(Saved entries)
-- ==== Sys2Proof/WellFormed.lean ====
section
/-! DEFINITION. Which commands the outside world can send: the bounds the manual puts on an operand that its type does not.  The meanings
are total and do not rest on it. -/

namespace Sys2Proof

/-- Data of a received frame: 24 data subcarriers (R249), four gauge symbols (R252), at most four bits a subcarrier (R250). -/
def RxFrame.ok (f : RxFrame) : Bool :=
  f.gauge.length ≤ 24 && (f.gauge.all fun g => g.length ≤ 4) && f.header.length ≤ 24 &&
    f.soft.all fun sym => sym.length ≤ 24 && sym.all fun x => x.length ≤ 4

/-- A field axis fits its 16-bit register field (Table SNS-7). -/
def axisOk (x : Int) : Bool := -32768 ≤ x && x ≤ 32767

/-- Port B data: at least the bytes that the data edges of the command carried, up to its length (R106). -/
def dataOk (len : BitVec 16) (data : List Byte) (edges : Nat) : Bool := min len.toNat ((edges - 56) / 8) ≤ data.length

/-- A command the outside world can send. -/
def Instr.ok : Instr → Bool
  | .paRead _ len _ => 0 < len
  | .paWrite _ _ extraBits => extraBits < 8
  | .pbRegWrite _ len data edges | .pbMemWrite _ len data edges | .pbDoorbell _ len data edges | .pbSkeinPush _ len data edges =>
    dataOk len data edges
  | .fieldSample x y z => axisOk x && axisOk y && axisOk z
  | .storeExhausted step => step ≠ 0
  | .beacon f | .dataFrame f | .ackFrame f | .wakeFrame f | .assocRsp f | .slotAssign f | .tonemap f | .tonemapReq f | .leave f
  | .nbAdd f | .nbDel f | .hdrBad f | .lenBad f | .formatFail f => f.ok
  | _ => true

end Sys2Proof
end

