-- ==== Sys2Proof/Tests/Slice0.lean ====
section
/-! SUPPORT. Tests: an ill-formed command for each check of WellFormed, states and operands that meet the hypotheses of each statement's
clauses together, and small tests of one command each against the manual's own numbers. -/

namespace Sys2Proof.Tests

set_option Elab.async false

open Sys2Proof Sys2Proof.Machine

/-! ## The checks of WellFormed refuse -/

/-- A received frame with nothing in it. -/
def noFrame : RxFrame :=
  { gauge := [], header := [], soft := [], ties := 0, legacy := [], rssi := 0, cfo := 0, afterTxUs := 0 }

theorem test_ok_nop : Instr.ok (.nop 0) = true := by decide
theorem test_bad_read_of_nothing : Instr.ok (.paRead 0 0 false) = false := by decide
theorem test_bad_extra_bits : Instr.ok (.paWrite 0 [] 8) = false := by decide
theorem test_bad_short_data : Instr.ok (.pbRegWrite 0x100 4 [0] 88) = false := by decide
theorem test_bad_axis : Instr.ok (.fieldSample 0 32768 0) = false := by decide
theorem test_bad_step : Instr.ok (.storeExhausted 0) = false := by decide
theorem test_bad_gauge : Instr.ok (.beacon { noFrame with gauge := List.replicate 25 [] }) = false := by decide
theorem test_bad_gauge_symbol : Instr.ok (.dataFrame { noFrame with gauge := [List.replicate 5 (0, 0)] }) = false := by decide
theorem test_bad_header : Instr.ok (.hdrBad { noFrame with header := List.replicate 25 0 }) = false := by decide
theorem test_bad_symbol : Instr.ok (.wakeFrame { noFrame with soft := [List.replicate 25 []] }) = false := by decide
theorem test_bad_bits : Instr.ok (.leave { noFrame with soft := [[List.replicate 5 0]] }) = false := by decide
theorem test_good_frame : Instr.ok (.beacon noFrame) = true := by decide


/-! ## Small states -/

/-- An owned slot with one granule, whose seal is the zero key. -/
def owned : Tenant := { Tenant.reset with st := .owned, owner := 1, granules := 1, sealCheck := 0x3B2C8AEFD44BE966 }

/-- Five domains and the radio on, ENG admitted, nothing to do. -/
def onPower : Power := { Power.reset with
  supply := .holding, begun := true, storeOk := true, vioOk := true, domOn := 0xFF, domWant := 0xFF, tcxoOk := true
  admitted := [{ u := .eng, charge := 24 }] }

/-- In RUN, both ports open on slot n; slots 0, 1 and 2 are owned and hold granules 0, 1 and 2 at position 0 of their windows. -/
def runOn (n : Fin 8) : State := { State.reset with
  power := onPower, life := { Life.reset with state := .run, step := 12, aonIntact := true, restored := true }
  portA := { PortSt.reset 0 with open? := some n }, portB := { PortSt.reset 0 with open? := some n, rdy := true }
  tenants := #v[owned, owned, owned, Tenant.reset, Tenant.reset, Tenant.reset, Tenant.reset, Tenant.reset]
  keys := Vector.ofFn fun k => if k = 3 || k = 7 || k = 11 then { Key.reset with st := .active } else Key.reset
  mram := { Mram.reset with part := Vector.ofFn fun g => if g.val < 3 then
    { owner := BitVec.ofNat 4 g.val, pos := 0, zeroFill := true, st := .inUse } else PartEntry.reset } }

def run0 : State := runOn 0
def run1 : State := runOn 1
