-- ==== Sys2Proof/Machine/Flags.lean ====
section
/-! DEFINITION. The ALU. There are no flags, condition codes or predicate registers (R29): the 32-bit
result is all that an arithmetic operation produces, and no operation faults (R142). -/

namespace Sys2Proof.Machine

/-- `(a + b) mod 2^32`. R142. -/
def aluAdd (a b : Word) : Word := a + b

/-- `(a - b + 2^32) mod 2^32`. R142. -/
def aluSub (a b : Word) : Word := a - b

end Sys2Proof.Machine
end

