theorem word_of_iType_fields : Format.word (.iType (opcodeOf raw) (rdOf raw) (rs1Of raw) (immIOf raw)
    (funct3Of raw)) = raw := by
  apply BitVec.eq_of_getLsbD_eq
  intro i hi
  simp only [Format.word, BitVec.getLsbD_or, getLsbD_placeAt _ _ hi, BitVec.getLsbD_extractLsb',
    opcodeOf, rdOf, rs1Of, funct3Of]
  interval_cases i <;> simp [getLsbD_immIOf, -BitVec.getLsbD_eq_getElem]

theorem word_of_sType_fields : Format.word (.sType (opcodeOf raw) (rs1Of raw) (rs2Of raw) (immSOf raw)
    (funct3Of raw)) = raw := by
  apply BitVec.eq_of_getLsbD_eq
  intro i hi
  simp only [Format.word, BitVec.getLsbD_or, getLsbD_placeAt _ _ hi, BitVec.getLsbD_extractLsb',
    opcodeOf, rs1Of, rs2Of, funct3Of]
  interval_cases i <;> simp [getLsbD_immSOf, -BitVec.getLsbD_eq_getElem]

theorem placeAt_restOf {raw : Word} (h : opcodeOf raw = 0#7) : placeAt 7 (restOf raw) = raw := by
  apply BitVec.eq_of_getLsbD_eq
  intro i hi
  rw [getLsbD_placeAt _ _ hi, restOf, BitVec.getLsbD_extractLsb']
  have hb := congrArg (fun v : BitVec 7 => v.getLsbD i) h
  simp only [opcodeOf, BitVec.getLsbD_extractLsb', BitVec.getLsbD_zero, Nat.zero_add] at hb
  by_cases h7 : i < 7
  · simp only [h7, decide_true, Bool.true_and] at hb
    simp only [hb, show ¬ 7 ≤ i by omega, decide_false, Bool.false_and]
  · simp only [show 7 ≤ i by omega, show i - 7 < 25 by omega, show 7 + (i - 7) = i by omega,
      decide_true, Bool.true_and]

/-! ## Match and mask -/

/-- Where a masked word agrees with `v` bit by bit on the bits the mask selects. -/
theorem and_mask_of_bits {m v : Word} (h : ∀ i < 32, m.getLsbD i = true → raw.getLsbD i = v.getLsbD i)
    (hv : v &&& m = v) : raw &&& m = v := by
  rw [← hv]
  apply BitVec.eq_of_getLsbD_eq
  intro i hi
  rw [BitVec.getLsbD_and, BitVec.getLsbD_and]
  cases hm : m.getLsbD i with
  | false => rw [Bool.and_false, Bool.and_false]
  | true => rw [h i hi hm]

theorem bit_of_extract {raw v : Word} {lo w : Nat} (h : raw.extractLsb' lo w = v.extractLsb' lo w)
    {i : Nat} (h1 : lo ≤ i) (h2 : i < lo + w) : raw.getLsbD i = v.getLsbD i := by
  have hb := congrArg (fun u : BitVec w => u.getLsbD (i - lo)) h
  simpa only [BitVec.getLsbD_extractLsb', show i - lo < w by omega, show lo + (i - lo) = i by omega,
    decide_true, Bool.true_and] using hb

theorem bits_of_mask_7f {i : Nat} (hi : i < 32) (h : (0x7f#32).getLsbD i = true) : i < 7 := by
  by_contra hc
  interval_cases i <;> first | omega | exact absurd h (by decide)

theorem bits_of_mask_707f {i : Nat} (hi : i < 32) (h : (0x707f#32).getLsbD i = true) :
    i < 7 ∨ (12 ≤ i ∧ i < 15) := by
  by_contra hc
  interval_cases i <;> first | omega | exact absurd h (by decide)

theorem bits_of_mask_fe00707f {i : Nat} (hi : i < 32) (h : (0xfe00707f#32).getLsbD i = true) :
    i < 7 ∨ (12 ≤ i ∧ i < 15) ∨ 25 ≤ i := by
  by_contra hc
  interval_cases i <;> first | omega | exact absurd h (by decide)

theorem mask_7f_iff {v : Word} (hv : v &&& 0x7f#32 = v) :
    raw &&& 0x7f#32 = v ↔ opcodeOf raw = opcodeOf v := by
  constructor
  · intro h
    unfold opcodeOf
    rw [← h, BitVec.extractLsb'_and]
    exact BitVec.and_allOnes.symm
  · exact fun h => and_mask_of_bits raw
      (fun i hi hm => bit_of_extract h (Nat.zero_le i) (by have := bits_of_mask_7f hi hm; omega)) hv

theorem mask_707f_iff {v : Word} (hv : v &&& 0x707f#32 = v) :
    raw &&& 0x707f#32 = v ↔ opcodeOf raw = opcodeOf v ∧ funct3Of raw = funct3Of v := by
  constructor
  · intro h
    unfold opcodeOf funct3Of
    rw [← h, BitVec.extractLsb'_and, BitVec.extractLsb'_and]
    exact ⟨BitVec.and_allOnes.symm, BitVec.and_allOnes.symm⟩
  · rintro ⟨h1, h2⟩
    refine and_mask_of_bits raw (fun i hi hm => ?_) hv
    rcases bits_of_mask_707f hi hm with h | h
    · exact bit_of_extract h1 (Nat.zero_le i) (by omega)
    · exact bit_of_extract h2 h.1 (by omega)

theorem mask_fe00707f_iff {v : Word} (hv : v &&& 0xfe00707f#32 = v) :
    raw &&& 0xfe00707f#32 = v ↔
      opcodeOf raw = opcodeOf v ∧ funct3Of raw = funct3Of v ∧ funct7Of raw = funct7Of v := by
  constructor
  · intro h
    unfold opcodeOf funct3Of funct7Of
    rw [← h, BitVec.extractLsb'_and, BitVec.extractLsb'_and, BitVec.extractLsb'_and]
    exact ⟨BitVec.and_allOnes.symm, BitVec.and_allOnes.symm, BitVec.and_allOnes.symm⟩
  · rintro ⟨h1, h2, h3⟩
    refine and_mask_of_bits raw (fun i hi hm => ?_) hv
    rcases bits_of_mask_fe00707f hi hm with h | h | h
    · exact bit_of_extract h1 (Nat.zero_le i) (by omega)
    · exact bit_of_extract h2 h.1 (by omega)
    · exact bit_of_extract h3 h (by omega)

/-! ## The decoder, one opcode at a time -/

/-- The instruction selected, or the illegal function code of the word. -/
def ofSelect (raw : Word) : Option Instr → Except Reject Instr
  | some i => .ok i
  | none => .error (.illegalInstruction raw)

variable {raw : Word}

theorem decode_zero (h : opcodeOf raw = 0#7) : decode raw = .ok (.opcodeZero (restOf raw)) := by
  simp [decode, decodeFormat, h]

theorem decode_load (h : opcodeOf raw = 0x03#7) :
    decode raw = ofSelect raw (selectLoad (rdOf raw) (rs1Of raw) (immIOf raw) (funct3Of raw)) := by
  simp only [decode, decodeFormat, h, select]
  simp only [show ¬ (0x03#7 = 0x00#7) by decide, true_or, if_true, if_false]
  cases selectLoad (rdOf raw) (rs1Of raw) (immIOf raw) (funct3Of raw) <;> rfl

theorem decode_opImm (h : opcodeOf raw = 0x13#7) :
    decode raw = ofSelect raw (selectOpImm (rdOf raw) (rs1Of raw) (immIOf raw) (funct3Of raw)) := by
  simp only [decode, decodeFormat, h, select]
  simp only [show ¬ (0x13#7 = 0x00#7) by decide, show ¬ (0x13#7 = 0x03#7) by decide, or_true, if_true,
    if_false]
  cases selectOpImm (rdOf raw) (rs1Of raw) (immIOf raw) (funct3Of raw) <;> rfl

theorem decode_store (h : opcodeOf raw = 0x23#7) :
    decode raw = ofSelect raw (selectStore (rs1Of raw) (rs2Of raw) (immSOf raw) (funct3Of raw)) := by
  simp only [decode, decodeFormat, h, select]
  simp only [show ¬ (0x23#7 = 0x00#7) by decide, show ¬ (0x23#7 = 0x03#7) by decide,
    show ¬ (0x23#7 = 0x13#7) by decide, or_false, if_true, if_false]
  cases selectStore (rs1Of raw) (rs2Of raw) (immSOf raw) (funct3Of raw) <;> rfl

theorem decode_op (h : opcodeOf raw = 0x33#7) :
    decode raw =
      ofSelect raw (selectOp (rdOf raw) (rs1Of raw) (rs2Of raw) (funct3Of raw) (funct7Of raw)) := by
  simp only [decode, decodeFormat, h, select]
  simp only [show ¬ (0x33#7 = 0x00#7) by decide, show ¬ (0x33#7 = 0x03#7) by decide,
    show ¬ (0x33#7 = 0x13#7) by decide, show ¬ (0x33#7 = 0x23#7) by decide, or_false, if_true, if_false]
  cases selectOp (rdOf raw) (rs1Of raw) (rs2Of raw) (funct3Of raw) (funct7Of raw) <;> rfl

theorem decode_illegalOpcode (h0 : opcodeOf raw ≠ 0x00#7) (h1 : opcodeOf raw ≠ 0x03#7)
    (h2 : opcodeOf raw ≠ 0x13#7) (h3 : opcodeOf raw ≠ 0x23#7) (h4 : opcodeOf raw ≠ 0x33#7) :
    decode raw = .error (.illegalOpcode raw) := by
  simp [decode, decodeFormat, h0, h1, h2, h3, h4]

/-- The decoder's answer for each of the six cases of the opcode. -/
theorem decode_cases (raw : Word) :
    (opcodeOf raw = 0x00#7 ∧ decode raw = .ok (.opcodeZero (restOf raw))) ∨
    (opcodeOf raw = 0x03#7 ∧
      decode raw = ofSelect raw (selectLoad (rdOf raw) (rs1Of raw) (immIOf raw) (funct3Of raw))) ∨
    (opcodeOf raw = 0x13#7 ∧
      decode raw = ofSelect raw (selectOpImm (rdOf raw) (rs1Of raw) (immIOf raw) (funct3Of raw))) ∨
    (opcodeOf raw = 0x23#7 ∧
      decode raw = ofSelect raw (selectStore (rs1Of raw) (rs2Of raw) (immSOf raw) (funct3Of raw))) ∨
    (opcodeOf raw = 0x33#7 ∧ decode raw =
      ofSelect raw (selectOp (rdOf raw) (rs1Of raw) (rs2Of raw) (funct3Of raw) (funct7Of raw))) ∨
    ((opcodeOf raw ≠ 0x00#7 ∧ opcodeOf raw ≠ 0x03#7 ∧ opcodeOf raw ≠ 0x13#7 ∧ opcodeOf raw ≠ 0x23#7 ∧
      opcodeOf raw ≠ 0x33#7) ∧ decode raw = .error (.illegalOpcode raw)) := by
  by_cases h0 : opcodeOf raw = 0x00#7
  · exact .inl ⟨h0, decode_zero h0⟩
  by_cases h1 : opcodeOf raw = 0x03#7
  · exact .inr (.inl ⟨h1, decode_load h1⟩)
  by_cases h2 : opcodeOf raw = 0x13#7
  · exact .inr (.inr (.inl ⟨h2, decode_opImm h2⟩))
  by_cases h3 : opcodeOf raw = 0x23#7
  · exact .inr (.inr (.inr (.inl ⟨h3, decode_store h3⟩)))
  by_cases h4 : opcodeOf raw = 0x33#7
  · exact .inr (.inr (.inr (.inr (.inl ⟨h4, decode_op h4⟩))))
  exact .inr (.inr (.inr (.inr (.inr ⟨⟨h0, h1, h2, h3, h4⟩, decode_illegalOpcode h0 h1 h2 h3 h4⟩))))

theorem ofSelect_eq_ok {o : Option Instr} {i : Instr} (h : ofSelect raw o = .ok i) : o = some i := by
  cases o with
  | none => cases h
  | some j => cases h; rfl

/-- A word that decodes holds opcode zero or a format whose function code selects the instruction. -/
theorem decode_ok_cases {i : Instr} (h : decode raw = .ok i) :
    (decodeFormat raw = .opcodeZero ∧ i = .opcodeZero (restOf raw)) ∨
      ∃ f, decodeFormat raw = .format f ∧ select f = some i := by
  unfold decode at h
  split at h
  · next hf => cases h; exact .inl ⟨hf, rfl⟩
  · cases h
  · next f hf =>
    split at h
    · next j hs => cases h; exact .inr ⟨f, hf, hs⟩
    · cases h

/-- A word that is rejected has an illegal opcode, or a format whose function code selects nothing. -/
theorem decode_error_cases {j : Reject} (h : decode raw = .error j) :
    (decodeFormat raw = .illegalOpcode raw ∧ j = .illegalOpcode raw) ∨
      ∃ f, decodeFormat raw = .format f ∧ select f = none ∧ j = .illegalInstruction raw := by
  unfold decode at h
  split at h
  · cases h
  · next r hf =>
    have hr : r = raw := by
      unfold decodeFormat at hf
      split_ifs at hf
      cases hf; rfl
    cases h
    subst hr
    exact .inl ⟨hf, rfl⟩
  · next f hf =>
    split at h
    · cases h
    · next hs => cases h; exact .inr ⟨f, hf, hs, rfl⟩

theorem select_ne_opcodeZero {f : Format} {i : Instr} (h : select f = some i) (rest : BitVec 25) :
    i ≠ .opcodeZero rest := by
  rintro rfl
  cases f <;> simp only [select, selectLoad, selectStore, selectOp, selectOpImm] at h <;>
    split_ifs at h <;> cases h

theorem decodeFormat_opcodeZero_iff : decodeFormat raw = .opcodeZero ↔ opcodeOf raw = 0x00#7 := by
  unfold decodeFormat
  split_ifs with h <;> simp [h]

end Sys2Proof
end

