/-- Each load and store at the edges of the RAM, with a destination that is written and with `x0`. -/
theorem witness_LbLoadsSignExtendedByte : (0x80000FFF#32 : Word) = (loads 0 4095).x 1 + 0 ∧ Edges 1 ∧
    (3#5 : Reg) ≠ 0#5 ∧ 0x00008183#32 &&& 0x0000707f#32 = 0x00000003#32 :=
  ⟨by decide, edges_one, by decide, by decide⟩
theorem witness_LhLoadsSignExtendedHalfword : (0x80000FFE#32 : Word) = (loads 0 4095).x 1 + 0xFFFFFFFF ∧
    Edges 2 ∧ (3#5 : Reg) ≠ 0#5 ∧ 0x00009183#32 &&& 0x0000707f#32 = 0x00001003#32 :=
  ⟨by decide, edges_two, by decide, by decide⟩
theorem witness_LwLoadsWord : (0x80000FFC#32 : Word) = (loads 0 4092).x 1 + 0 ∧ Edges 4 ∧
    (3#5 : Reg) ≠ 0#5 ∧ 0x0000A183#32 &&& 0x0000707f#32 = 0x00002003#32 :=
  ⟨by decide, edges_four, by decide, by decide⟩
theorem witness_LbuLoadsZeroExtendedByte : (0x80000000#32 : Word) = (loads 0 1).x 1 + 0xFFFFFFFF ∧ Edges 1 ∧
    (3#5 : Reg) ≠ 0#5 ∧ 0x0000C183#32 &&& 0x0000707f#32 = 0x00004003#32 :=
  ⟨by decide, edges_one, by decide, by decide⟩
theorem witness_LhuLoadsZeroExtendedHalfword : (0x80000FFF#32 : Word) = (loads 0 4095).x 1 + 0 ∧ Edges 2 ∧
    (3#5 : Reg) ≠ 0#5 ∧ 0x0000D183#32 &&& 0x0000707f#32 = 0x00005003#32 :=
  ⟨by decide, edges_two, by decide, by decide⟩
theorem witness_AddiAddsImmediate : 0x80008113#32 &&& 0x0000707f#32 = 0x00000013#32 ∧ (2#5 : Reg) ≠ 0#5 := by
  decide
theorem witness_AddAddsRegisters : 0x01FF8FB3#32 &&& 0xfe00707f#32 = 0x00000033#32 ∧ (31#5 : Reg) ≠ 0#5 := by
  decide
theorem witness_SubSubtractsRegisters : 0x40208233#32 &&& 0xfe00707f#32 = 0x40000033#32 ∧
    (4#5 : Reg) ≠ 0#5 := by decide
theorem witness_SbStoresLowByte : (0x80000FFF#32 : Word) = (stores 0 4095).x 1 + 0 ∧ Edges 1 ∧
    0x00208023#32 &&& 0x0000707f#32 = 0x00000023#32 := ⟨by decide, edges_one, by decide⟩
theorem witness_ShStoresLowHalfword : (0x80000FFE#32 : Word) = (stores 0 4095).x 1 + 0xFFFFFFFF ∧ Edges 2 ∧
    0x002090A3#32 &&& 0x0000707f#32 = 0x00001023#32 := ⟨by decide, edges_two, by decide⟩
theorem witness_SwStoresWord : (0x80000FFC#32 : Word) = (stores 0 4092).x 1 + 0 ∧ Edges 4 ∧
    0x0020A023#32 &&& 0x0000707f#32 = 0x00002023#32 := ⟨by decide, edges_four, by decide⟩

end Sys2Proof.Tests
end

section
/-! PROOFS. The encoding family (spec/30_encoding.md): the word of a decoded instruction, which words the
rows of R81 select, and the I-type immediate. -/

namespace Sys2Proof

section Words

/-! ## The word of a decoded instruction (R86) -/

variable {raw : Word}

theorem word_of_decodeFormat {f : Format} (h : decodeFormat raw = .format f) : f.word = raw := by
  unfold decodeFormat at h
  split_ifs at h
  · cases h; exact word_of_iType_fields raw
  · cases h; exact word_of_sType_fields raw
  · cases h; exact word_of_rType_fields raw

/-- The dispatch picks the instruction whose opcode and function codes the format already holds. -/
theorem encode_of_select {f : Format} {i : Instr} (h : select f = some i) : encode i = f.word := by
  cases f with
  | rType opcode rd rs1 rs2 funct3 funct7 =>
    simp only [select, selectOp] at h
    split_ifs at h <;> cases h <;> simp [encode, encodeR, *]
  | iType opcode rd rs1 imm funct3 =>
    simp only [select, selectLoad, selectOpImm] at h
    split_ifs at h <;> cases h <;> simp [encode, encodeI, *]
  | sType opcode rs1 rs2 imm funct3 =>
    simp only [select, selectStore] at h
    split_ifs at h <;> cases h <;> simp [encode, encodeS, *]

theorem encode_of_decode {i : Instr} (h : decode raw = .ok i) : encode i = raw := by
  rcases decode_ok_cases h with ⟨hzero, rfl⟩ | ⟨f, hformat, hselect⟩
  · exact placeAt_restOf (decodeFormat_opcodeZero_iff.mp hzero)
  · rw [encode_of_select hselect, word_of_decodeFormat hformat]

/-! ## The words of a row (R81, R78) -/

/-- The encoder puts every instruction in its own row. -/
theorem encode_and_maskOf (i : Instr) : encode i &&& maskOf i = matchOf i := by
  cases i with
  | lb rd rs1 imm => exact Laws.TableRow.lb rd rs1 imm
  | lh rd rs1 imm => exact Laws.TableRow.lh rd rs1 imm
  | lw rd rs1 imm => exact Laws.TableRow.lw rd rs1 imm
  | lbu rd rs1 imm => exact Laws.TableRow.lbu rd rs1 imm
  | lhu rd rs1 imm => exact Laws.TableRow.lhu rd rs1 imm
  | addi rd rs1 imm => exact Laws.TableRow.addi rd rs1 imm
  | add rd rs1 rs2 => exact Laws.TableRow.add rd rs1 rs2
  | sub rd rs1 rs2 => exact Laws.TableRow.sub rd rs1 rs2
  | sb rs1 rs2 imm => exact Laws.TableRow.sb rs1 rs2 imm
  | sh rs1 rs2 imm => exact Laws.TableRow.sh rs1 rs2 imm
  | sw rs1 rs2 imm => exact Laws.TableRow.sw rs1 rs2 imm
  | opcodeZero rest => exact Laws.TableRow.opcodeZero rest

theorem mask_of_decode {i : Instr} (h : decode raw = .ok i) : raw &&& maskOf i = matchOf i := by
  rw [← encode_of_decode h]
  exact encode_and_maskOf i

variable {v : Word}

theorem decode_of_load_row (h : raw &&& 0x707f#32 = v) (hv : v &&& 0x707f#32 = v)
    (ho : opcodeOf v = 0x03#7) :
    decode raw = ofSelect raw (selectLoad (rdOf raw) (rs1Of raw) (immIOf raw) (funct3Of v)) := by
  obtain ⟨hopcode, hfunct3⟩ := (mask_707f_iff raw hv).mp h
  rw [decode_load (hopcode.trans ho), hfunct3]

* Assigned task: Above are the records. Copy the lines beginning at the one that has "Nat.zero_add] at hb" and ending with the one that has "simp only [hb, show", unchanged.

* Response:
  simp only [opcodeOf, BitVec.getLsbD_extractLsb', BitVec.getLsbD_zero, Nat.zero_add] at hb
  by_cases h7 : i < 7
  · simp only [h7, decide_true, Bool.true_and] at hb
    simp only [hb, show ¬ 7 ≤ i by omega, decide_false, Bool.false_and]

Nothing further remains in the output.